Collected data entries:
::::::::
-- ==== Sys2Proof/WellFormed.lean ====
section
/-! DEFINITION. Which commands the hardware's interfaces can carry: every operand within the range of what it names. The
meanings are total all the same: a command that names something absent changes nothing. -/

namespace Sys2Proof

/-- A die or a Ridgeline port of it: eight at most (01_organisation.md R10, 05_ridgeline_links.md R126). -/
def okDie (n : Nat) : Bool := decide (n < 8)
/-- A Ridgeline port, one of each die. -/
def okPort (n : Nat) : Bool := decide (n < 8)
/-- A host link: two of each of eight ports. -/
def okLink (n : Nat) : Bool := decide (n < 16)
/-- A logical device of a link. -/
def okLd (n : Nat) : Bool := decide (n < 16)
/-- A Col link (Table 01-1). -/
def okColLink (n : Nat) : Bool := decide (n < 10)
/-- A 64 B line of the 52-bit device space. -/
def okLine (n : Nat) : Bool := decide (n < 2 ^ 46)
/-- A 64 KiB granule of the 52-bit device space. -/
def okGranule (n : Nat) : Bool := decide (n < 2 ^ 36)
/-- A slot of the scheduler's table of commands in flight. -/
def okSlot (n : Nat) : Bool := decide (n < 2 ^ 16)
/-- A byte operand. -/
def okU8 (n : Nat) : Bool := decide (n < 2 ^ 8)
/-- A 16-bit operand. -/
def okU16 (n : Nat) : Bool := decide (n < 2 ^ 16)
/-- A 64-bit operand. -/
def okU64 (n : Nat) : Bool := decide (n < 2 ^ 64)
/-- A crag array of a die. -/
def okCrag (n : Nat) : Bool := decide (n < 40)
/-- A scratchpad bank. -/
def okBank (n : Nat) : Bool := decide (n < 16)
/-- A Couloir channel of a die. -/
def okChannel (n : Nat) : Bool := decide (n < 64)
/-- A node identity: 9 bits. -/
def okNode (n : Nat) : Bool := decide (n < 512)
/-- A command queue. -/
def okQueue (n : Nat) : Bool := decide (n < 4096)
/-- An address space table. -/
def okAst (n : Nat) : Bool := decide (n < 4096)
/-- A power domain (Table 15-9). -/
def okDomain (n : Nat) : Bool := decide (n < 8)
/-- A group of devices (R370). -/
def okGroup (n : Nat) : Bool := decide (n < 1024)
/-- A reference input: A or B. -/
def okReference (n : Nat) : Bool := decide (n < 2)
/-- A certificate slot (Table 16-4). -/
def okCertSlot (n : Nat) : Bool := decide (n < 8)
/-- A DIMM channel. -/
def okChannelDimm (n : Nat) : Bool := decide (n < 16)
/-- A store domain: a stack's frames or a DIMM's. -/
def okStoreDomain (n : Nat) : Bool := decide (n < 64)
/-- A lane of a port. -/
def okLane (n : Nat) : Bool := decide (n < 32)
/-- A module position: four to a port. -/
def okModule (n : Nat) : Bool := decide (n < 32)
/-- The IPv6 address of a Cairn requester (14_cairn.md R387). -/
def okAddress (n : Nat) : Bool := decide (n < 2 ^ 128)
/-- A sensor's index: a die or a stack. -/
def okSensor (stack : Bool) (n : Nat) : Bool := decide (n < if stack then 16 else 8)
/-- A line that is read back and its state (R501). -/
def okSideband (line st : Nat) : Bool := decide (line < 35) && decide (st < 3)
/-- Temperatures of up to eight sensors, each a signed 32-bit number of 0.1 °C. -/
def okReadings (l : List Int) : Bool := decide (l.length ≤ 8) && l.all fun t => decide (-2147483648 ≤ t ∧ t < 2147483648)
/-- The bytes of a flit slot (05_ridgeline_links.md Table 05-2). -/
def okFlit (bs : List Byte) : Bool := decide (bs.length ≤ 64)
/-- The bytes of a write to one line. -/
def okLineBytes (bs : List Byte) : Bool := decide (0 < bs.length ∧ bs.length ≤ 64)
/-- A bounce key: AES-256 (R458). -/
def okKey (bs : List Byte) : Bool := decide (bs.length = 32)
/-- Six U16 credit limits (Table 05-4). -/
def okLimits (l : List Nat) : Bool := decide (l.length = 6) && l.all okU16
/-- A requester: one of eight sessions, a link and LD, or a bare request. -/
def okRequester : Requester → Bool
  | .session n => decide (n < 8)
  | .inBand link ld => okLink link && okLd ld
  | .bare => true
/-- The sender of a dictionary write and its transaction. -/
def okSrc (s : Src) : Bool := okRequester s.q && okU16 s.txn
/-- A request body's fields within their widths (Table 14-7). -/
def okRequest (r : Request) : Bool :=
  okU16 r.txn && okU8 r.op && okU8 r.flags && okU16 r.index && okU8 r.sub && okU8 r.ty && okU16 r.len &&
    decide (r.off < 2 ^ 32) && decide (r.data.length ≤ 996)
/-- An SPDM channel. -/
def okChan : SpdmChan → Bool
  | .host link ld => okLink link && okLd ld
  | .cairn a => okAddress a
  | .ridgeline n => okNode n
/-- A host access of 32 bits. -/
def okHostAcc : HostAcc → Bool
  | .cfgRead _ => true
  | .cfgWrite _ v => decide (v < 2 ^ 32)
  | .barRead _ off => okU64 off
  | .barWrite _ off v => okU64 off && decide (v < 2 ^ 32)
  | .cdat => true
/-- A write that reaches its granule's map owner: within one line. -/
def okStoreWrite (w : Machine.StoreWrite) : Bool :=
  okDie w.die && decide (0 < w.bytes.length ∧ w.dpa % 64 + w.bytes.length ≤ 64) && decide (w.dpa < 2 ^ 52)
/-- A frame's header fields within their widths (Table 05-3), its payload within 64 data flits. -/
def okFrame (f : RFrame) : Bool :=
  okNode f.dst && okNode f.src && decide (f.cls < 8) && decide (f.vc < 2) && decide (f.colour < 4) && okU8 f.epoch &&
    okU8 f.opcode && decide (f.len < 128) && decide (f.hops < 64) && okU16 f.sequence && okU16 f.tag &&
    decide (f.window < 4096) && decide (f.offset < 2 ^ 38) && okU64 f.key && decide (f.ext.length ≤ 32) &&
    decide (f.payload.length ≤ 4096)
::::::::
* Work order *
What you return must be an exact retyping of the lines above starting at the line with "granule of the 52-bit device space. -/" and ending at the line with "of a port. -/", and nothing besides.

* Output for this exercise *
/-- A 64 KiB granule of the 52-bit device space. -/
def okGranule (n : Nat) : Bool := decide (n < 2 ^ 36)
/-- A slot of the scheduler's table of commands in flight. -/
def okSlot (n : Nat) : Bool := decide (n < 2 ^ 16)
/-- A byte operand. -/
def okU8 (n : Nat) : Bool := decide (n < 2 ^ 8)
/-- A 16-bit operand. -/
def okU16 (n : Nat) : Bool := decide (n < 2 ^ 16)
/-- A 64-bit operand. -/
def okU64 (n : Nat) : Bool := decide (n < 2 ^ 64)
/-- A crag array of a die. -/
def okCrag (n : Nat) : Bool := decide (n < 40)
/-- A scratchpad bank. -/
def okBank (n : Nat) : Bool := decide (n < 16)
/-- A Couloir channel of a die. -/
def okChannel (n : Nat) : Bool := decide (n < 64)
/-- A node identity: 9 bits. -/
def okNode (n : Nat) : Bool := decide (n < 512)
/-- A command queue. -/
def okQueue (n : Nat) : Bool := decide (n < 4096)
/-- An address space table. -/
def okAst (n : Nat) : Bool := decide (n < 4096)
/-- A power domain (Table 15-9). -/
def okDomain (n : Nat) : Bool := decide (n < 8)
/-- A group of devices (R370). -/
def okGroup (n : Nat) : Bool := decide (n < 1024)
/-- A reference input: A or B. -/
def okReference (n : Nat) : Bool := decide (n < 2)
/-- A certificate slot (Table 16-4). -/
def okCertSlot (n : Nat) : Bool := decide (n < 8)
/-- A DIMM channel. -/
def okChannelDimm (n : Nat) : Bool := decide (n < 16)
/-- A store domain: a stack's frames or a DIMM's. -/
def okStoreDomain (n : Nat) : Bool := decide (n < 64)
/-- A lane of a port. -/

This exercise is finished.